Constraint preserving boundary conditions in Bondi-Sachs gauge: a numerical study of stability of pure AdS spacetime

TL;DR

This paper investigates the stability of pure Anti-de Sitter (AdS) spacetime under scalar field perturbations using a hyperbolic formulation of Einstein's equations in Bondi-Sachs gauge, demonstrating that small boundary perturbations can lead to collapse.

Contribution

It develops a constraint-preserving boundary scheme in Bondi-Sachs gauge and provides numerical evidence that small boundary perturbations can cause AdS spacetime collapse.

Findings

Small boundary perturbations can cause AdS collapse.

Numerical evidence of apparent horizon formation.

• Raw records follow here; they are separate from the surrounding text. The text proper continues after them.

-- ==== Sys2Proof/Laws/State.lean ====
section
/-! SUPPORT. What each update leaves and gives: one lemma per field and update, and the registers, predicates and
sequencers read after a write. -/

namespace Sys2Proof.Machine

/-! ## A vector read at a place -/

theorem get_eq_getElem {α : Type} {n : Nat} (v : Vector α n) (i : Fin n) : v.get i = v[i.val] := rfl

/-! ## Updates of State -/

@[simp] theorem State.updSeq_turns (s : State) (q : SeqId) (f : Seq → Seq) : (s.updSeq q f).turns = s.turns := rfl
@[simp] theorem State.updSeq_cur (s : State) (q : SeqId) (f : Seq → Seq) : (s.updSeq q f).cur = s.cur := rfl
@[simp] theorem State.updSeq_site (s : State) (q : SeqId) (f : Seq → Seq) : (s.updSeq q f).site = s.site := rfl
@[simp] theorem State.updSeq_freeCtr (s : State) (q : SeqId) (f : Seq → Seq) : (s.updSeq q f).freeCtr = s.freeCtr := rfl
@[simp] theorem State.updSeq_tick (s : State) (q : SeqId) (f : Seq → Seq) : (s.updSeq q f).tick = s.tick := rfl
@[simp] theorem State.updSeq_powered (s : State) (q : SeqId) (f : Seq → Seq) : (s.updSeq q f).powered = s.powered := rfl
@[simp] theorem State.updSeq_powerUps (s : State) (q : SeqId) (f : Seq → Seq) : (s.updSeq q f).powerUps = s.powerUps := rfl
@[simp] theorem State.updSeq_linkUp (s : State) (q : SeqId) (f : Seq → Seq) : (s.updSeq q f).linkUp = s.linkUp := rfl
@[simp] theorem State.updSeq_mem (s : State) (q : SeqId) (f : Seq → Seq) : (s.updSeq q f).mem = s.mem := rfl
@[simp] theorem State.updSeq_lineTags (s : State) (q : SeqId) (f : Seq → Seq) : (s.updSeq q f).lineTags = s.lineTags := rfl
@[simp] theorem State.updSeq_llc (s : State) (q : SeqId) (f : Seq → Seq) : (s.updSeq q f).llc = s.llc := rfl
@[simp] theorem State.updSeq_residency (s : State) (q : SeqId) (f : Seq → Seq) : (s.updSeq q f).residency = s.residency := rfl
@[simp] theorem State.updSeq_l2 (s : State) (q : SeqId) (f : Seq → Seq) : (s.updSeq q f).l2 = s.l2 := rfl
@[simp] theorem State.updSeq_l1 (s : State) (q : SeqId) (f : Seq → Seq) : (s.updSeq q f).l1 = s.l1 := rfl
@[simp] theorem State.updSeq_arrays (s : State) (q : SeqId) (f : Seq → Seq) : (s.updSeq q f).arrays = s.arrays := rfl
@[simp] theorem State.updSeq_conversions (s : State) (q : SeqId) (f : Seq → Seq) : (s.updSeq q f).conversions = s.conversions := rfl
@[simp] theorem State.updSeq_bucketEntries (s : State) (q : SeqId) (f : Seq → Seq) : (s.updSeq q f).bucketEntries = s.bucketEntries := rfl
@[simp] theorem State.updSeq_buckets (s : State) (q : SeqId) (f : Seq → Seq) : (s.updSeq q f).buckets = s.buckets := rfl
@[simp] theorem State.updSeq_portReqs (s : State) (q : SeqId) (f : Seq → Seq) : (s.updSeq q f).portReqs = s.portReqs := rfl
@[simp] theorem State.updSeq_portTurn (s : State) (q : SeqId) (f : Seq → Seq) : (s.updSeq q f).portTurn = s.portTurn := rfl
@[simp] theorem State.updSeq_tlb (s : State) (q : SeqId) (f : Seq → Seq) : (s.updSeq q f).tlb = s.tlb := rfl
@[simp] theorem State.updSeq_latched (s : State) (q : SeqId) (f : Seq → Seq) : (s.updSeq q f).latched = s.latched := rfl
@[simp] theorem State.updSeq_walkCache (s : State) (q : SeqId) (f : Seq → Seq) : (s.updSeq q f).walkCache = s.walkCache := rfl
@[simp] theorem State.updSeq_walks (s : State) (q : SeqId) (f : Seq → Seq) : (s.updSeq q f).walks = s.walks := rfl
@[simp] theorem State.updSeq_walkTurn (s : State) (q : SeqId) (f : Seq → Seq) : (s.updSeq q f).walkTurn = s.walkTurn := rfl
@[simp] theorem State.updSeq_walkFaults (s : State) (q : SeqId) (f : Seq → Seq) : (s.updSeq q f).walkFaults = s.walkFaults := rfl
@[simp] theorem State.updSeq_cows (s : State) (q : SeqId) (f : Seq → Seq) : (s.updSeq q f).cows = s.cows := rfl
@[simp] theorem State.updSeq_cwempties (s : State) (q : SeqId) (f : Seq → Seq) : (s.updSeq q f).cwempties = s.cwempties := rfl
@[simp] theorem State.updSeq_pulls (s : State) (q : SeqId) (f : Seq → Seq) : (s.updSeq q f).pulls = s.pulls := rfl
@[simp] theorem State.updSeq_pullsSent (s : State) (q : SeqId) (f : Seq → Seq) : (s.updSeq q f).pullsSent = s.pullsSent := rfl
@[simp] theorem State.updSeq_accesses (s : State) (q : SeqId) (f : Seq → Seq) : (s.updSeq q f).accesses = s.accesses := rfl
@[simp] theorem State.updSeq_nextAcc (s : State) (q : SeqId) (f : Seq → Seq) : (s.updSeq q f).nextAcc = s.nextAcc := rfl
@[simp] theorem State.updSeq_jobs (s : State) (q : SeqId) (f : Seq → Seq) : (s.updSeq q f).jobs = s.jobs := rfl
@[simp] theorem State.updSeq_pchs (s : State) (q : SeqId) (f : Seq → Seq) : (s.updSeq q f).pchs = s.pchs := rfl
@[simp] theorem State.updSeq_waggle (s : State) (q : SeqId) (f : Seq → Seq) : (s.updSeq q f).waggle = s.waggle := rfl
@[simp] theorem State.updSeq_nodes (s : State) (q : SeqId) (f : Seq → Seq) : (s.updSeq q f).nodes = s.nodes := rfl
@[simp] theorem State.updSeq_tiles (s : State) (q : SeqId) (f : Seq → Seq) : (s.updSeq q f).tiles = s.tiles := rfl
@[simp] theorem State.updSeq_streams (s : State) (q : SeqId) (f : Seq → Seq) : (s.updSeq q f).streams = s.streams := rfl
@[simp] theorem State.updSeq_instances (s : State) (q : SeqId) (f : Seq → Seq) : (s.updSeq q f).instances = s.instances := rfl
@[simp] theorem State.updSeq_partials (s : State) (q : SeqId) (f : Seq → Seq) : (s.updSeq q f).partials = s.partials := rfl
@[simp] theorem State.updSeq_graphs (s : State) (q : SeqId) (f : Seq → Seq) : (s.updSeq q f).graphs = s.graphs := rfl
@[simp] theorem State.updSeq_tensors (s : State) (q : SeqId) (f : Seq → Seq) : (s.updSeq q f).tensors = s.tensors := rfl
@[simp] theorem State.updSeq_launches (s : State) (q : SeqId) (f : Seq → Seq) : (s.updSeq q f).launches = s.launches := rfl
@[simp] theorem State.updSeq_phases (s : State) (q : SeqId) (f : Seq → Seq) : (s.updSeq q f).phases = s.phases := rfl
@[simp] theorem State.updSeq_jobRecs (s : State) (q : SeqId) (f : Seq → Seq) : (s.updSeq q f).jobRecs = s.jobRecs := rfl
@[simp] theorem State.updSeq_barriers (s : State) (q : SeqId) (f : Seq → Seq) : (s.updSeq q f).barriers = s.barriers := rfl
@[simp] theorem State.updSeq_queues (s : State) (q : SeqId) (f : Seq → Seq) : (s.updSeq q f).queues = s.queues := rfl
@[simp] theorem State.updSeq_tailWatch (s : State) (q : SeqId) (f : Seq → Seq) : (s.updSeq q f).tailWatch = s.tailWatch := rfl
@[simp] theorem State.updSeq_roundRobin (s : State) (q : SeqId) (f : Seq → Seq) : (s.updSeq q f).roundRobin = s.roundRobin := rfl
@[simp] theorem State.updSeq_bids (s : State) (q : SeqId) (f : Seq → Seq) : (s.updSeq q f).bids = s.bids := rfl
@[simp] theorem State.updSeq_grants (s : State) (q : SeqId) (f : Seq → Seq) : (s.updSeq q f).grants = s.grants := rfl
@[simp] theorem State.updSeq_nextBid (s : State) (q : SeqId) (f : Seq → Seq) : (s.updSeq q f).nextBid = s.nextBid := rfl
@[simp] theorem State.updSeq_cuts (s : State) (q : SeqId) (f : Seq → Seq) : (s.updSeq q f).cuts = s.cuts := rfl
@[simp] theorem State.updSeq_savedCtxs (s : State) (q : SeqId) (f : Seq → Seq) : (s.updSeq q f).savedCtxs = s.savedCtxs := rfl
@[simp] theorem State.updSeq_sealable (s : State) (q : SeqId) (f : Seq → Seq) : (s.updSeq q f).sealable = s.sealable := rfl
@[simp] theorem State.updSeq_restores (s : State) (q : SeqId) (f : Seq → Seq) : (s.updSeq q f).restores = s.restores := rfl
@[simp] theorem State.updSeq_parts (s : State) (q : SeqId) (f : Seq → Seq) : (s.updSeq q f).parts = s.parts := rfl
@[simp] theorem State.updSeq_keySlots (s : State) (q : SeqId) (f : Seq → Seq) : (s.updSeq q f).keySlots = s.keySlots := rfl
@[simp] theorem State.updSeq_slices (s : State) (q : SeqId) (f : Seq → Seq) : (s.updSeq q f).slices = s.slices := rfl
@[simp] theorem State.updSeq_slicePend (s : State) (q : SeqId) (f : Seq → Seq) : (s.updSeq q f).slicePend = s.slicePend := rfl
@[simp] theorem State.updSeq_lends (s : State) (q : SeqId) (f : Seq → Seq) : (s.updSeq q f).lends = s.lends := rfl
@[simp] theorem State.updSeq_fresh (s : State) (q : SeqId) (f : Seq → Seq) : (s.updSeq q f).fresh = s.fresh := rfl
@[simp] theorem State.updSeq_seed (s : State) (q : SeqId) (f : Seq → Seq) : (s.updSeq q f).seed = s.seed := rfl
@[simp] theorem State.updSeq_piece (s : State) (q : SeqId) (f : Seq → Seq) : (s.updSeq q f).piece = s.piece := rfl
@[simp] theorem State.updSeq_serving (s : State) (q : SeqId) (f : Seq → Seq) : (s.updSeq q f).serving = s.serving := rfl
@[simp] theorem State.updSeq_summary (s : State) (q : SeqId) (f : Seq → Seq) : (s.updSeq q f).summary = s.summary := rfl
@[simp] theorem State.updSeq_fwArea (s : State) (q : SeqId) (f : Seq → Seq) : (s.updSeq q f).fwArea = s.fwArea := rfl
@[simp] theorem State.updSeq_minVersion (s : State) (q : SeqId) (f : Seq → Seq) : (s.updSeq q f).minVersion = s.minVersion := rfl
@[simp] theorem State.updSeq_counters (s : State) (q : SeqId) (f : Seq → Seq) : (s.updSeq q f).counters = s.counters := rfl
@[simp] theorem State.updSeq_meas (s : State) (q : SeqId) (f : Seq → Seq) : (s.updSeq q f).meas = s.meas := rfl
@[simp] theorem State.updSeq_bstatErr (s : State) (q : SeqId) (f : Seq → Seq) : (s.updSeq q f).bstatErr = s.bstatErr := rfl
@[simp] theorem State.updSeq_bstatStage (s : State) (q : SeqId) (f : Seq → Seq) : (s.updSeq q f).bstatStage = s.bstatStage := rfl
@[simp] theorem State.updSeq_fwVersion (s : State) (q : SeqId) (f : Seq → Seq) : (s.updSeq q f).fwVersion = s.fwVersion := rfl
@[simp] theorem State.updSeq_apertures (s : State) (q : SeqId) (f : Seq → Seq) : (s.updSeq q f).apertures = s.apertures := rfl
@[simp] theorem State.updSeq_blackBox (s : State) (q : SeqId) (f : Seq → Seq) : (s.updSeq q f).blackBox = s.blackBox := rfl
@[simp] theorem State.updSeq_sseqs (s : State) (q : SeqId) (f : Seq → Seq) : (s.updSeq q f).sseqs = s.sseqs := rfl
@[simp] theorem State.updSeq_powerLimit (s : State) (q : SeqId) (f : Seq → Seq) : (s.updSeq q f).powerLimit = s.powerLimit := rfl
@[simp] theorem State.updSeq_trimmed (s : State) (q : SeqId) (f : Seq → Seq) : (s.updSeq q f).trimmed = s.trimmed := rfl
@[simp] theorem State.updSeq_spdm (s : State) (q : SeqId) (f : Seq → Seq) : (s.updSeq q f).spdm = s.spdm := rfl
@[simp] theorem State.updSeq_spdmLog (s : State) (q : SeqId) (f : Seq → Seq) : (s.updSeq q f).spdmLog = s.spdmLog := rfl
@[simp] theorem State.updSeq_responses (s : State) (q : SeqId) (f : Seq → Seq) : (s.updSeq q f).responses = s.responses := rfl
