theorem schPos_withPos (hp : p < 8) : schPos (withPos x p) = p := by
  have field : (withPos x p).extractLsb' 67 3 = BitVec.ofNat 3 p := by
    refine BitVec.eq_of_getLsbD_eq fun i hi => ?_
    rw [BitVec.getLsbD_extractLsb', getLsbD_withPos x p (by omega), if_pos ⟨by omega, by omega⟩, BitVec.getLsbD_ofNat,
      Nat.add_sub_cancel_left]
  rw [schPos, field, BitVec.toNat_ofNat, Nat.mod_eq_of_lt hp]

theorem schPos_lt : schPos x < 8 := (x.extractLsb' 67 3).isLt

theorem schLen_lt : schLen x < 8 := (x.extractLsb' 64 3).isLt

end

/-! ## Lanes of one bit -/

theorem ofLanes_one_lt (l : List Nat) : ofLanes 1 l < 2 ^ l.length := by
  induction l with
  | nil => exact Nat.one_pos
  | cons x xs ih =>
    rw [ofLanes, List.length_cons, Nat.pow_succ]
    omega

theorem ofLanes_one_bit (l : List Nat) {j : Nat} (hj : j < l.length) : ofLanes 1 l / 2 ^ j % 2 = l[j] % 2 := by
  induction l generalizing j with
  | nil => cases hj
  | cons x xs ih =>
    rw [ofLanes]
    cases j with
    | zero => simp
    | succ j =>
      have step : (x % 2 ^ 1 + 2 ^ 1 * ofLanes 1 xs) / 2 ^ (j + 1) = ofLanes 1 xs / 2 ^ j := by
        rw [show 2 ^ (j + 1) = 2 * 2 ^ j from Nat.pow_succ', ← Nat.div_div_eq_div_mul]
        congr 1
        omega
      rw [step]
      exact ih (Nat.lt_of_succ_lt_succ hj)

/-! ## One evaluation -/

theorem inputWord_eq (f : Nat → Nat) : inputWord f = f 0 + 2 * f 1 + 4 * f 2 + 8 * f 3 + 16 * f 4 + 32 * f 5 := by
  simp only [inputWord, List.range, List.range.loop, List.foldl]
  omega

theorem levelA_lt (row : Nat) (inp : BitVec 16) (k : Nat) : levelA row inp k < 2 := Nat.mod_lt _ (by decide)

theorem levelB_lt (row : Nat) (inp q : BitVec 16) (k : Nat) : levelB row inp q k < 2 := Nat.mod_lt _ (by decide)

theorem levelA_eq (row : Nat) (inp : BitVec 16) (k : Nat) :
    levelA row inp k = row / 2 ^ (64 * k + inputWord fun m => bitNat inp (row / 2 ^ (1024 + 24 * k + 4 * m) % 16)) % 2 := rfl

theorem levelB_eq (row : Nat) (inp q : BitVec 16) (k : Nat) :
    levelB row inp q k = row / 2 ^ (512 + 64 * k + inputWord fun m => sourceB row inp q (row / 2 ^ (1216 + 30 * k + 5 * m) % 32)) % 2 := by
  rw [levelB, lutBit, show 64 * (8 + k) = 512 + 64 * k by omega]

/-- An output bit is the LUT that the map names (R351). -/
theorem evalRow_bit (row : Nat) (inp q : BitVec 16) {j : Nat} (hj : j < 16) :
    (evalRow row inp q).toNat / 2 ^ j % 2 =
      if row / 2 ^ (1472 + 4 * j) % 16 < 8 then levelA row inp (row / 2 ^ (1472 + 4 * j) % 16)
      else levelB row inp q (row / 2 ^ (1472 + 4 * j) % 16 - 8) := by
  unfold evalRow
  generalize hl : (List.range 16).map _ = l
  have hlen : l.length = 16 := by rw [← hl]; simp
  have lt := ofLanes_one_lt l
  rw [hlen] at lt
  rw [BitVec.toNat_ofNat, Nat.mod_eq_of_lt lt, ofLanes_one_bit l (by omega)]
  subst hl
  simp only [List.getElem_map, List.getElem_range]
  split
  · exact Nat.mod_eq_of_lt (levelA_lt _ _ _)
  · exact Nat.mod_eq_of_lt (levelB_lt _ _ _ _)

/-- The evaluation of the ring's next context gives its outputs to the entry's flops, and moves the ring on; nothing else of the
register changes (R351, R352). -/
theorem evalNext_register (s : State) (r : ArrayRef) (x : BitVec 200) (inp : BitVec 16) :
    let b := (evalNext s r x inp).1
    let p := schPos x
    schFlops b p = (evalNext s r x inp).2 ∧ (∀ j < 8, j ≠ p → schFlops b j = schFlops x j) ∧
    schPos b = (p + 1) % (schLen x + 1) ∧ schLen b = schLen x ∧ ∀ j < 8, schRing b j = schRing x j := by
  intro b p
  have hp : p < 8 := schPos_lt x
  have hnext : (p + 1) % (schLen x + 1) < 8 := Nat.lt_of_lt_of_le (Nat.mod_lt _ (Nat.succ_pos _)) (schLen_lt x)
  refine ⟨?_, fun j hj hne => ?_, ?_, ?_, fun j hj => ?_⟩
  · exact (schFlops_withPos _ _ hp).trans (schFlops_withFlops x _ hp)
  · exact (schFlops_withPos _ _ hj).trans (schFlops_withFlops_other x _ hj hne)
  · exact schPos_withPos _ _ hnext
  · exact (schLen_withPos _ _).trans (schLen_withFlops x _)
  · exact (schRing_withPos _ _ hj).trans (schRing_withFlops x _ hj)

/-- The registers that evaluations in order pass through. -/
def evalRegs (s : State) (r : ArrayRef) : BitVec 200 → List (BitVec 16) → List (BitVec 200)
  | x, [] => [x]
  | x, i :: is => x :: evalRegs s r (evalNext s r x i).1 is

theorem evalAll_length (s : State) (r : ArrayRef) (x : BitVec 200) (ins : List (BitVec 16)) :
    (evalAll s r x ins).2.length = ins.length := by
  induction ins generalizing x with
  | nil => rfl
  | cons i is ih => simp [evalAll, ih]

theorem evalRegs_length (s : State) (r : ArrayRef) (x : BitVec 200) (ins : List (BitVec 16)) :
    (evalRegs s r x ins).length = ins.length + 1 := by
  induction ins generalizing x with
  | nil => rfl
  | cons i is ih => simp [evalRegs, ih]

theorem evalRegs_first (s : State) (r : ArrayRef) (x : BitVec 200) (ins : List (BitVec 16)) : (evalRegs s r x ins)[0]? = some x := by
  cases ins <;> rfl

theorem evalRegs_last (s : State) (r : ArrayRef) (x : BitVec 200) (ins : List (BitVec 16)) :
    (evalRegs s r x ins)[ins.length]? = some (evalAll s r x ins).1 := by
  induction ins generalizing x with
  | nil => rfl
  | cons i is ih => simpa [evalRegs, evalAll] using ih _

Constraint-preserving boundary conditions are effective.

Abstract

In the Bondi-Sachs gauge, the Einstein equations with a cosmological constant coupled to a scalar field in spherical symmetry are cast into a first order strongly hyperbolic formulation in which the lapse and shift are the fundamental variables. For this system of equations, the lapse and shift are ingoing characteristic fields, and the scalar field has three modes: ingoing, outgoing and static, respectively. A constraint-preserving initial boundary value problem is constructed by using Bianchi identity. Using this scheme, we find that any small perturbation of the scalar field at the boundary far away enough can cause the collapse of the pure AdS spacetime, and we provide the numerical evidence for the formation of apparent horizons. The numerical evolution is performed with a standard method of lines, second order in space and time. The evolution is performed using the standard second order Runge-Kutta method while the space discrete derivative is second order central difference with fourth order artificial dissipation.